Output exactly, with nothing added, the entries from the first line through the line with "def xlMode (c".

Collection entries
◆ ◆ ◆ ◆
-- ==== Sys2Proof/Machine/XlCore.lean ====
section
/-! DEFINITION. Express lanes (08): freezes and snapshots, records at the tap, pairing, results, publication. -/

namespace Sys2Proof.Machine

def updXl (s : Fin 12) (f : Xl → Xl) (c : Chip) : Chip := { c with xls := vmod c.xls s f }

/-- The mode in use: XL_STAT.MODEA (R191). -/
def xlMode (c : Chip) (s : Nat) : Nat := c.fld (xlR s 4) 1 2
def xlFoc (c : Chip) (s : Nat) : Word := c.reg (xlR s 0x14)
def xlLoop (c : Chip) (s l : Nat) : Word := c.reg (xlR s (0x40 + 4 * l))
/-- XL_INT[k] at the start of the cycle, signed. -/
def xlInt (c : Chip) (s k : Nat) : Int := (c.reg0 (xlR s (0x100 + 4 * k))).toInt

/-- N − 1 by mode (R190). -/
def xlDelay : Nat → Nat
  | 1 => 9
  | 2 => 2
  | _ => 1

/-- The loops whose trigger is a conversion of core `core` (0 or 1) with input id `id` (R195, R203). -/
def xlLoops (c : Chip) (s core id : Nat) : List Nat :=
  match xlMode c s with
  | 0 => []
  | 1 => if core = 0 ∧ c.fld (xlR s 0x18) 0 8 = id then [0] else []
  | m => (List.range (if m = 2 then 4 else 2)).filter (fun l =>
      let v := xlLoop c s l
      v.bit 19 && v.fld 5 1 == core && v.fld 6 8 == id)

/-- The key of the snapshot that a conversion of core `core` with input id `id` leaves for loop `l` (R195). -/
def xlKey (core id l : Nat) : Nat := 1024 * core + 4 * id + l

/-! ### Freezes (R194 to R196) -/

/-- The words of XL_BIND and XL_COEF, index 0 to 15 and 16 to 31, as a freeze takes them: without the writes of its cycle
(R210). -/
def xlCfgWord (c : Chip) (s : Fin 12) (j : Nat) : Word := c.reg0 (xlR s.val (0x80 + 4 * j))

/-- The slots that a mode uses, and the q of each (R196). -/
def xlUsed : Nat → Nat
  | 1 => 14
  | 2 => 16
  | 3 => 10
  | _ => 0
def xlSlotQ (c : Chip) (s j : Nat) : Nat :=
  match xlMode c s with
  | 1 => laneQ ((xlFoc c s).fld 0 5)
  | 2 => laneQ ((xlLoop c s (j / 4)).fld 0 5)
  | _ => laneQ ((xlLoop c s (j / 5)).fld 0 5)

/-- The value of slot `j` at a freeze (R194), and the read of a Pea word that it is (R229). -/
def xlSlot (s : Fin 12) (j : Fin 16) (c : Chip) : Word × Chip :=
  let b := xlCfgWord c s j.val
  if xlUsed (xlMode c s) ≤ j.val then (0, c)
  else match b.fld 0 2 with
    | 1 => peaSnap (b.fld 2 9) c
    | 2 => (wordI c.xls[s].tap[j], c)
    | _ => (xlCfgWord c s (16 + j.val), c)

/-- The sixteen slot values of a freeze (R195). -/
def xlSlots (s : Fin 12) (c : Chip) : Vector Word 16 × Chip :=
  (List.finRange 16).foldl (fun (r : Vector Word 16 × Chip) j =>
    let x := xlSlot s j r.2
    (r.1.set j x.1, x.2)) (Vector.replicate 16 0, c)

/-- The snapshot of a freeze in the present cycle (R195, R198). -/
def xlSnapNow (s : Fin 12) (c : Chip) : XlSnap × Chip :=
  let p : Fin 8 := Fin.ofNat 8 ((xlFoc c s).fld 5 3)
  let r := xlSlots s c
  ({ slots := r.1, vb := c.reg (pbR p.val 0x14), theta := ((accEnd c p).toNat >>> 16) % 2 ^ 20 }, r.2)

/-- A sample instant of a trigger conversion freezes the operands of its loops (R195); the first is one that ends after
the cycle in which the enabling write lands (R191). XL_RECIP shows the RECIP formed from the snapshot (R199). The record of an
earlier conversion of the core has come by then, or comes no more. -/
def xlFreeze (s : Fin 12) (core id : Nat) (c : Chip) : Chip :=
  let ls := xlLoops c s core id
  let c := updXl s (fun x => { x with snaps := adrop (1024 * core) 1024 x.snaps }) c
  if ls.isEmpty || c.xls[s].enAt == some c.now then c
  else
    let (sn, c) := xlSnapNow s c
    let c := updXl s (fun x => { x with snaps := ls.foldl (fun l k => aput l (xlKey core id k) sn) x.snaps }) c
    if xlMode c s = 1 then
      c.setReg (xlR s.val 0x24) (wordI (laneRecip (laneQ ((xlFoc c s).fld 0 5)) (sn.slots[10].toInt)).1)
    else c

/-! ### Records at the tap (R194, R197, R203) -/

/-- A result falls due: one happening for a result cycle of a lane. -/
def xlStart (s : Fin 12) (f : XlFlight) (c : Chip) : Chip :=
  let again := c.xls[s].flight.any (fun g => g.due == f.due)
  let c := updXl s (fun x => { x with flight := x.flight ++ [f] }) c
  if again then c else c.schedule (f.due - c.now) (.laneResult s)

/-- A pair miss: PAIRF and its count (R197). -/
def xlMiss (s : Fin 12) (c : Chip) : Chip := (c.setBits (xlR s.val 4) (2 ^ 11)).satInc (xlR s.val 0x10) 16 16

/-- The FOC3 computation starts on a pair (R197, R198, R201); a pair whose IDA record has no snapshot starts none. -/
def xlStartFoc (s : Fin 12) (a b : XlRec) (c : Chip) : Chip :=
  match a.snap with
  | none => c
  | some sn =>
    let foc := xlFoc c s
    let p : Fin 8 := Fin.ofNat 8 (foc.fld 5 3)
    let low := decide (sn.slots[10].toInt ≤ (c.reg (xlR s.val 0x20)).toInt)
    let lost := !(pbState c p == stTrack || pbState c p == stCoast)
    let c := if low then c.setBits (xlR s.val 4) (2 ^ 12) else c
    let c := if lost then c.setBits (xlR s.val 4) (2 ^ 13) else c
    let thE := (predict c p (accPrev c p) (c.fld (xlR s.val 0x1C) 0 16)).fld 0 20
    xlStart s { due := c.now + xlDelay 1, ints := none, mode := 1, loop := 0, cfg := foc, ra := a.r, rb := b.r, snap := sn, thE := thE,
                bad := low || lost } c

/-- A record of IDA (`isA`) or IDB is held, or completes a pair no later than PAIRWIN cycles after the first (R197). -/
def xlHold (s : Fin 12) (isA : Bool) (r : XlRec) (c : Chip) : Chip :=
  let x := c.xls[s]
  let own := if isA then x.heldA else x.heldB
  let oth := if isA then x.heldB else x.heldA
  let c := if own.isSome then xlMiss s c else c
  match oth with
  | none => updXl s (fun x => if isA then { x with heldA := some r } else { x with heldB := some r }) c
  | some o =>
    let c := updXl s (fun x => { x with heldA := none, heldB := none }) c
    if isA then xlStartFoc s r o c else xlStartFoc s o r c

/-- The pair window of a record held alone has passed: the record is discarded (R197). -/
def xlPairEnd (s : Fin 12) (c : Chip) : Chip :=
  let x := c.xls[s]
  if x.heldA.isSome || x.heldB.isSome then xlMiss s (updXl s (fun x => { x with heldA := none, heldB := none }) c)
  else c

/-- The windows that end with the present cycle, by PAIRWIN or by PAIR_WINDOW (R197, R210: a second record in the last cycle
pairs). -/
def xlExpire (s : Fin 12) (c : Chip) : Chip :=
  let win := c.fld (xlR s.val 0x18) 16 8
  let ended := decide (c.xls[s].pairAt = some c.now)
  let old := fun (r : Option XlRec) => match r with
    | some r => decide (r.cycle + win ≤ c.now) || (ended && decide (r.cycle < c.now))
    | none => false
  if old c.xls[s].heldA || old c.xls[s].heldB then xlPairEnd s c else c

/-- PAIR_WINDOW: the window of a record held alone passes with the present cycle, at whose end the record goes (R197, R210). -/
def xlPairOver (s : Fin 12) (c : Chip) : Chip := updXl s (fun x => { x with pairAt := some c.now }) c

/-- Whether a record of core `core` is one of FOC3's IDA (`isA`) or IDB (R197). -/
def xlIsIn (c : Chip) (s : Nat) (isA : Bool) (t : Nat × Word) : Bool :=
  xlMode c s == 1 && t.1 == (if isA then 0 else 1) && c.fld (xlR s 0x18) (if isA then 0 else 8) 8 == t.2.fld 16 8

/-- Records of IDA and IDB that arrive in one cycle pair with each other: one held from before is replaced (R197, R210). -/
def xlTogether (s : Fin 12) (c : Chip) : Chip :=
  let ts := c.xls[s].taps
  if ts.any (xlIsIn c s.val true) && ts.any (xlIsIn c s.val false) then xlPairEnd s c else c

/-- The tap latches take a record, as y of the slot's loop (R192, R194). -/
def xlLatch (s : Fin 12) (rec : Word) (c : Chip) : Chip :=
  let tap := Vector.ofFn (fun (j : Fin 16) =>
    if (xlCfgWord c s j.val).fld 11 8 = rec.fld 16 8 then laneY (xlSlotQ c s j.val) (signed 16 (rec.fld 0 16)) else c.xls[s].tap[j])
  updXl s (fun x => { x with tap := tap }) c

/-- A record reaches the lane (R195, R197, R203): each computation takes the snapshot of the record's conversion. -/
def xlRecord (s : Fin 12) (core : Nat) (rec : Word) (c : Chip) : Chip :=
  let id := rec.fld 16 8
  let r := signed 16 (rec.fld 0 16)
  let ls := xlLoops c s core id
  let sn := fun (l : Nat) => aget c.xls[s].snaps (xlKey core id l)
  let used := fun (c : Chip) => updXl s (fun x => { x with snaps := ls.foldl (fun k l => adel k (xlKey core id l)) x.snaps }) c
  match xlMode c s with
  | 0 => c
  | 1 =>
    if xlIsIn c s.val true (core, rec) then xlHold s true { r := r, snap := sn 0, cycle := c.now } (used c)
    else if xlIsIn c s.val false (core, rec) then xlHold s false { r := r, snap := none, cycle := c.now } c
    else c
  | m => ls.foldl (fun (c' : Chip) l => match sn l with
    | some k => xlStart s { due := c'.now + xlDelay m, ints := none, mode := m, loop := l, cfg := xlLoop c' s l, ra := r, rb := 0,
                            snap := k, thE := 0, bad := false } c'
    | none => c') (used c)

/-- The computations whose integrator cycle is the present one take XL_INT: cycle 5 of FOC3, cycle 2 of SCALAR4 (R202, R203). -/
def xlInts (s : Fin 12) (c : Chip) : Chip :=
  updXl s (fun x => { x with flight := x.flight.map (fun f =>
    if f.mode = 1 ∧ f.due = c.now + 5 then { f with ints := some (xlInt c s 0, xlInt c s 1) }
    else if f.mode = 2 ∧ f.due = c.now + 1 then { f with ints := some (xlInt c s f.loop, 0) }
    else f) }) c

/-- EN written 0 takes effect at the end of its cycle: what is in flight is abandoned (R191). -/
def xlOff (s : Fin 12) (c : Chip) : Chip :=
  updXl s (fun x => { x with flight := [], snaps := [], heldA := none, heldB := none, taps := [], enAt := none })
    (c.setFld (xlR s.val 4) 1 2 0)

/-- The end of a cycle for a lane: latches, then the records of the cycle, then windows, IRST and EN (R191, R210). -/
def xlEnd (s : Fin 12) (c : Chip) : Chip :=
  let taps := c.xls[s].taps
  let c := taps.foldl (fun (c : Chip) t => xlLatch s t.2 c) c
  let c := taps.foldl (fun (c : Chip) t => xlRecord s t.1 t.2 c) (xlTogether s c)
  let c := xlExpire s (updXl s (fun x => { x with taps := [], wrote := [], intW := [] }) c)
  let c := if c.xls[s].flight.isEmpty then c else xlInts s c
  let c := if c.xls[s].irstAt = some c.now then
      let c := (List.range 4).foldl (fun (c : Chip) k => c.setReg (xlR s.val (0x100 + 4 * k)) 0) c
      updXl s (fun x => { x with irstAt := none }) c
    else c
  if xlMode c s ≠ 0 ∧ c.bit (xlR s.val 0) 0 = false then xlOff s c else c

/-! ### Results (R199 to R207) -/

/-- What a result cycle gathers: SATF or CLMPF of some computation. -/
def xlFlags (s : Nat) (f : Bool × Bool) (c : Chip) : Chip :=
  let c := if f.1 then c.setBits (xlR s 4) (2 ^ 9) else c
  if f.2 then c.setBits (xlR s 4) (2 ^ 10) else c

/-- Whether a higher loop has written target `k` in the present cycle: compare x of channel ch is 4·ch + x, window w is
32 + w (R205). -/
def xlBeaten (c : Chip) (s : Fin 12) (l k : Nat) : Bool := c.xls[s].wrote.any (fun e => e.1 == k && decide (l < e.2))

/-- Loop `l` has written target `k` in the present cycle. -/
def xlWrote (s : Fin 12) (l k : Nat) (c : Chip) : Chip := updXl s (fun x => { x with wrote := (k, l) :: x.wrote }) c

/-- A compare write of loop `l` of the lane; one to a channel whose POINT is not 5 sets IGNF. Where two loops write one compare in
one cycle, the higher loop's value lands (R205). -/
def xlCompare (s : Fin 12) (l ch : Nat) (x : Fin 4) (v : Int) (c : Chip) : Chip :=
  let n : Fin 96 := Fin.ofNat 96 (8 * s.val + ch % 8)
  let k := 4 * (ch % 8) + x.val
  let c := if cmtPoint c n = 5 then c else c.setBits (xlR s.val 4) (2 ^ 14)
  if xlBeaten c s l k then c else laneCompare n x (wordI v) (xlWrote s l k c)

/-- A result writes integrator `k`; it wins over a write of software in the same cycle (R200, R210). -/
def xlSetInt (s : Fin 12) (k : Nat) (v : Int) (c : Chip) : Chip :=
  updXl s (fun x => { x with intW := k :: x.intW }) (c.setReg (xlR s.val (0x100 + 4 * k)) (wordI v))

/-- Output `i` appears and is published (R206). -/
def xlOutput (s : Fin 12) (i : Nat) (v : Int) (c : Chip) : Chip :=
  let c := c.setReg (xlR s.val (0x120 + 4 * i)) (wordI v)
  let p := c.reg (xlR s.val (0x110 + 4 * i))
  if p.bit 9 then peaWrite (24 + s.val) (p.fld 0 9) (wordI v) c else c

/-- The active period of channel `ch` of the slice at the start of the cycle (R199); a coarse part below 4 acts as 4 ticks (04 R95). -/
def xlPer (c : Chip) (s : Fin 12) (ch : Nat) : Nat := perOf (c.reg0 (pwmR (8 * s.val + ch % 8) 4))

/-- The integrators that a computation uses: as taken in their cycle; PEAK2's is its result cycle (R202 to R204). -/
def xlIntOf (c : Chip) (s : Fin 12) (f : XlFlight) : Int × Int :=
  f.ints.getD (if f.mode = 1 then (xlInt c s 0, xlInt c s 1) else (xlInt c s f.loop, 0))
◆ ◆ ◆ ◆
Completed exercise:
-- ==== Sys2Proof/Machine/XlCore.lean ====
section
/-! DEFINITION. Express lanes (08): freezes and snapshots, records at the tap, pairing, results, publication. -/

namespace Sys2Proof.Machine

def updXl (s : Fin 12) (f : Xl → Xl) (c : Chip) : Chip := { c with xls := vmod c.xls s f }

/-- The mode in use: XL_STAT.MODEA (R191). -/
def xlMode (c : Chip) (s : Nat) : Nat := c.fld (xlR s 4) 1 2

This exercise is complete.